• [Information]
/-- Settles O11: acceptance completes with BAD_MODULUS, and the phase it completes to is the one it was in. -/
theorem modinvRefusesABadModulus : Obligations.ModinvRefusesABadModulus := by
  unfold Obligations.ModinvRefusesABadModulus
  intro s hidle hm
  rw [exec_modinv_idle s hidle, s.blk.accept_badModulus hm, Block.completeError, Block.complete, ← hidle]

end Sys2Proof.Machine
end

section
/-! PROOFS. FINISH, one equation per outcome of the command (40_euclid.md R103, R111, R112). -/

namespace Sys2Proof.Machine

section Block
variable {W : Nat} (b : Block W)

theorem Block.finish_of_egcd (hop : b.op = .egcd) : b.finish =
    ({ b with G := bitsW W b.r0, X := bitsW W b.coeffA, Y := bitsW W b.coeffB } : Block W).complete .none :=
  b.finish_egcd hop

theorem Block.finish_of_inverse (hop : b.op = .modinv) (hg : b.r0 = 1) : b.finish =
    ({ b with R := bitsW W (fmod b.coeffA (sval b.mreg)) } : Block W).complete .none :=
  (b.finish_modinv hop).trans (if_pos hg)

theorem Block.finish_of_noInverse (hop : b.op = .modinv) (hg : b.r0 ≠ 1) : b.finish = b.complete .noInverse :=
  (b.finish_modinv hop).trans (if_neg hg)

end Block

/-- Settles O15: with r1 = 0 the engine's step is FINISH, in each of its three outcomes. -/
theorem finishWritesResultsAndStatus : Obligations.FinishWritesResultsAndStatus := by
  unfold Obligations.FinishWritesResultsAndStatus
  intro W b hrun hr1
  rw [b.engineStep_finish hrun hr1]
  exact ⟨b.finish_of_egcd, b.finish_of_noInverse, b.finish_of_inverse⟩

end Sys2Proof.Machine
end

section
/-! PROOFS. The Euclid relations: START establishes `RunsOn` and ITER keeps it, with every product in IW bits
(40_euclid.md R101, R102; 00_scope.md R6).

The coefficients of one operand alternate in sign, so a division step adds their sizes and never cancels. The cross sum
therefore keeps its value, the size of the other operand, and bounds each coefficient. -/

namespace Sys2Proof.Machine

theorem fitsIW_iff_absVal_le {W : Nat} {n : Int} : FitsIW W n ↔ absVal n ≤ 2 ^ (W - 1) := by
  rw [absVal_eq_abs, abs_le]

theorem absVal_one_le_two_pow (n : Nat) : absVal 1 ≤ 2 ^ n := one_le_pow₀ one_le_two

theorem two_pow_of_legalWidth {W : Nat} (hW : legalWidth W = true) : (2 : Int) ^ W = 2 * 2 ^ (W - 1) :=
  two_pow_pred (by have := legalWidth_iff.mp hW; omega)

theorem two_pow_sub_one_of_legalWidth {W : Nat} (hW : legalWidth W = true) : (2 : Int) ^ (W - 1) = 2 * 2 ^ (W - 2) :=
  two_pow_pred (by have := legalWidth_iff.mp hW; omega)

theorem fitsIW_sval {W : Nat} (v : Word W) : FitsIW W (sval v) := ⟨(sval_range v).1, (sval_range v).2.le⟩

theorem FitsIW.of_nonneg_of_le {W : Nat} {n k : Int} (hk : FitsIW W k) (h0 : 0 ≤ n) (hn : n ≤ k) : FitsIW W n :=
  ⟨(neg_nonpos.mpr (by positivity)).trans h0, hn.trans hk.2⟩

theorem absVal_absVal (n : Int) : absVal (absVal n) = absVal n := by simp [absVal]

/-! ### One pair of coefficients under a division step -/

section Coefficients
variable {q c0 c1 r0 r1 n : Int}

/-- The step adds the sizes of coefficients of opposite sign. -/
theorem absVal_coeff_step (halt : c0 * c1 ≤ 0) (hq : 0 ≤ q) :
    absVal (c0 - q * c1) = absVal c0 + q * absVal c1 := by
  have hsame : 0 ≤ c0 * -(q * c1) := by linarith [mul_nonneg hq (neg_nonneg.mpr halt)]
  rw [absVal_eq_abs, absVal_eq_abs, absVal_eq_abs, sub_eq_add_neg]
  calc |c0 + -(q * c1)| = |c0| + |-(q * c1)| := (abs_add_eq_add_abs_iff _ _).mpr (mul_nonneg_iff.mp hsame)
    _ = |c0| + q * |c1| := by rw [abs_neg, abs_mul, abs_of_nonneg hq]

theorem coeff_step_alternates (halt : c0 * c1 ≤ 0) (hq : 0 ≤ q) : c1 * (c0 - q * c1) ≤ 0 := by
  have hsq : 0 ≤ q * (c1 * c1) := mul_nonneg hq (mul_self_nonneg c1)
  linarith

theorem coeff_step_crossSum (halt : c0 * c1 ≤ 0) (hq : 0 ≤ q) :
    absVal (c0 - q * c1) * r1 + absVal c1 * (r0 - q * r1) = absVal c1 * r0 + absVal c0 * r1 := by
  rw [absVal_coeff_step halt hq]; ring

theorem absVal_mul_le_coeff_step (halt : c0 * c1 ≤ 0) (hq : 0 ≤ q) : absVal (q * c1) ≤ absVal (c0 - q * c1) := by
  rw [absVal_coeff_step halt hq, absVal_eq_abs (q * c1), abs_mul, abs_of_nonneg hq, ← absVal_eq_abs]
  linarith [absVal_nonneg c0]

/-- A cross sum of non-negative remainders bounds the coefficient whose remainder is at least `k`. -/
theorem mul_absVal_le_of_crossSum {k : Int} (hcross : absVal c1 * r0 + absVal c0 * r1 = n) (hr0 : k ≤ r0)
    (hr1 : 0 ≤ r1) : k * absVal c1 ≤ n := by
  have hold : 0 ≤ absVal c0 * r1 := mul_nonneg (absVal_nonneg c0) hr1
  have hnew : absVal c1 * k ≤ absVal c1 * r0 := mul_le_mul_of_nonneg_left hr0 (absVal_nonneg c1)
  linarith

end Coefficients

/-! ### START and ITER -/

/-- START sets up the identity: each remainder is its operand, with coefficients 1 and 0. -/
theorem Block.accept_runsOn {W : Nat} (b : Block W) (op : Op) (hm : op = .modinv → 1 ≤ sval b.B) :
    (b.accept op).RunsOn (sval b.A) (sval b.B) := by
  rw [b.accept_start op hm]
  have hfits0 : FitsIW W 0 := fitsIW_iff_absVal_le.mpr (by simp [absVal])
  have hfits1 : FitsIW W 1 := fitsIW_iff_absVal_le.mpr (absVal_one_le_two_pow _)
  have hfits (v : Word W) : FitsIW W (absVal (sval v)) := by
    rw [fitsIW_iff_absVal_le, absVal_absVal]
    exact fitsIW_iff_absVal_le.mp (fitsIW_sval v)
  exact {
    phase := rfl, done := rfl, err := rfl
    a_lo := (sval_range b.A).1, a_hi := (sval_range b.A).2
    mreg := rfl, sa := rfl, sb := rfl
    modulus := hm
    r0_nonneg := absVal_nonneg _, r1_nonneg := absVal_nonneg _
    bezout0 := by simp
    bezout1 := by simp
    gcd := rfl
    altX := by simp
    altY := by simp
    crossX := by simp [absVal]
    crossY := by simp [absVal]
    fits_r0 := hfits b.A, fits_r1 := hfits b.B
    fits_x0 := hfits1, fits_x1 := hfits0, fits_y0 := hfits0, fits_y1 := hfits1
    small := .inl ⟨rfl, rfl, rfl, rfl⟩ }

section RunsOn
variable {W : Nat} {b : Block W} {a m : Int}

theorem Block.RunsOn.absVal_a_le (h : b.RunsOn a m) : absVal a ≤ 2 ^ (W - 1) :=
  fitsIW_iff_absVal_le.mp ⟨h.a_lo, h.a_hi.le⟩

theorem Block.RunsOn.absVal_m_le (h : b.RunsOn a m) : absVal m ≤ 2 ^ (W - 1) :=
  h.mreg ▸ fitsIW_iff_absVal_le.mp (fitsIW_sval b.mreg)

theorem Block.RunsOn.quotient_nonneg (h : b.RunsOn a m) : 0 ≤ b.r0 / b.r1 :=
  Int.ediv_nonneg h.r0_nonneg h.r1_nonneg

theorem Block.RunsOn.remainder_lt (h : b.RunsOn a m) (hr1 : b.r1 ≠ 0) : b.iter.r1 < b.r1 := by
  have hlt := (iter_remainder b.r0 b.r1 hr1).2
  rwa [absVal_eq_abs, abs_of_nonneg h.r1_nonneg] at hlt

/-- Once the remainders fall, `r0` is at least 2 when ITER is enabled, so the coefficient that ITER moves down is at
most half of an operand; before the first ITER it is 0 or 1. -/
theorem Block.RunsOn.coeffs_small (h : b.RunsOn a m) (hW : legalWidth W = true) (hr1 : b.r1 ≠ 0) :
    absVal b.x1 ≤ 2 ^ (W - 2) ∧ absVal b.y1 ≤ 2 ^ (W - 2) := by
  have hhalf := two_pow_sub_one_of_legalWidth hW
  rcases h.small with ⟨-, hx1, -, hy1⟩ | ⟨hlt, -, -⟩
  · rw [hx1, hy1]
    exact ⟨by simp [absVal], absVal_one_le_two_pow _⟩
  · have hr0 : 2 ≤ b.r0 := by have := h.r1_nonneg; omega
    have hx := mul_absVal_le_of_crossSum h.crossX hr0 h.r1_nonneg
    have hy := mul_absVal_le_of_crossSum h.crossY hr0 h.r1_nonneg
    have ha := h.absVal_a_le
    have hm := h.absVal_m_le
    exact ⟨by linarith, by linarith⟩

/-- ITER keeps every relation of the working registers (40_euclid.md R102). -/
theorem Block.RunsOn.iter (h : b.RunsOn a m) (hW : legalWidth W = true) (hr1 : b.r1 ≠ 0) : b.iter.RunsOn a m := by
  have hq := h.quotient_nonneg
  have hpos : 1 ≤ b.r1 := by have := h.r1_nonneg; omega
  have hrem : 0 ≤ b.iter.r1 := (iter_remainder b.r0 b.r1 hr1).1
  have hlt := h.remainder_lt hr1
  have hcrossX : absVal b.iter.x1 * b.iter.r0 + absVal b.iter.x0 * b.iter.r1 = absVal m :=
    (coeff_step_crossSum h.altX hq).trans h.crossX
  have hcrossY : absVal b.iter.y1 * b.iter.r0 + absVal b.iter.y0 * b.iter.r1 = absVal a :=
    (coeff_step_crossSum h.altY hq).trans h.crossY
  have hx1 := mul_absVal_le_of_crossSum hcrossX hpos hrem
  have hy1 := mul_absVal_le_of_crossSum hcrossY hpos hrem
  have ha := h.absVal_a_le
  have hm := h.absVal_m_le
  exact {
    phase := h.phase, done := h.done, err := h.err
    a_lo := h.a_lo, a_hi := h.a_hi
    mreg := h.mreg, sa := h.sa, sb := h.sb
    modulus := h.modulus
    r0_nonneg := h.r1_nonneg, r1_nonneg := hrem
    bezout0 := h.bezout1
    bezout1 := by
      simp only [Block.iter_r1, Block.iter_x1, Block.iter_y1]
      linear_combination h.bezout0 - b.r0 / b.r1 * h.bezout1
    gcd := by
      have hstep : Int.gcd b.r1 (b.r0 - b.r0 / b.r1 * b.r1) = Int.gcd b.r0 b.r1 := by
        rw [Int.gcd_sub_mul_right_right, Int.gcd_comm]
      exact hstep.trans h.gcd
    altX := coeff_step_alternates h.altX hq
    altY := coeff_step_alternates h.altY hq
    crossX := hcrossX, crossY := hcrossY
    fits_r0 := h.fits_r1
    fits_r1 := h.fits_r1.of_nonneg_of_le hrem hlt.le
    fits_x0 := h.fits_x1
    fits_x1 := fitsIW_iff_absVal_le.mpr (by linarith)
    fits_y0 := h.fits_y1
    fits_y1 := fitsIW_iff_absVal_le.mpr (by linarith)
    small := .inr ⟨hlt, h.coeffs_small hW hr1⟩ }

• [What the exercise asks]
Your reply should hold only the lines from the first line of the records through the one with "bitsW W (fmod", reproduced word for word.

• [Solution to this task]
/-- Settles O11: acceptance completes with BAD_MODULUS, and the phase it completes to is the one it was in. -/
theorem modinvRefusesABadModulus : Obligations.ModinvRefusesABadModulus := by
  unfold Obligations.ModinvRefusesABadModulus
  intro s hidle hm
  rw [exec_modinv_idle s hidle, s.blk.accept_badModulus hm, Block.completeError, Block.complete, ← hidle]

end Sys2Proof.Machine
end

section
/-! PROOFS. FINISH, one equation per outcome of the command (40_euclid.md R103, R111, R112). -/

namespace Sys2Proof.Machine

section Block
variable {W : Nat} (b : Block W)

theorem Block.finish_of_egcd (hop : b.op = .egcd) : b.finish =
    ({ b with G := bitsW W b.r0, X := bitsW W b.coeffA, Y := bitsW W b.coeffB } : Block W).complete .none :=
  b.finish_egcd hop

theorem Block.finish_of_inverse (hop : b.op = .modinv) (hg : b.r0 = 1) : b.finish =
    ({ b with R := bitsW W (fmod b.coeffA (sval b.mreg)) } : Block W).complete .none :=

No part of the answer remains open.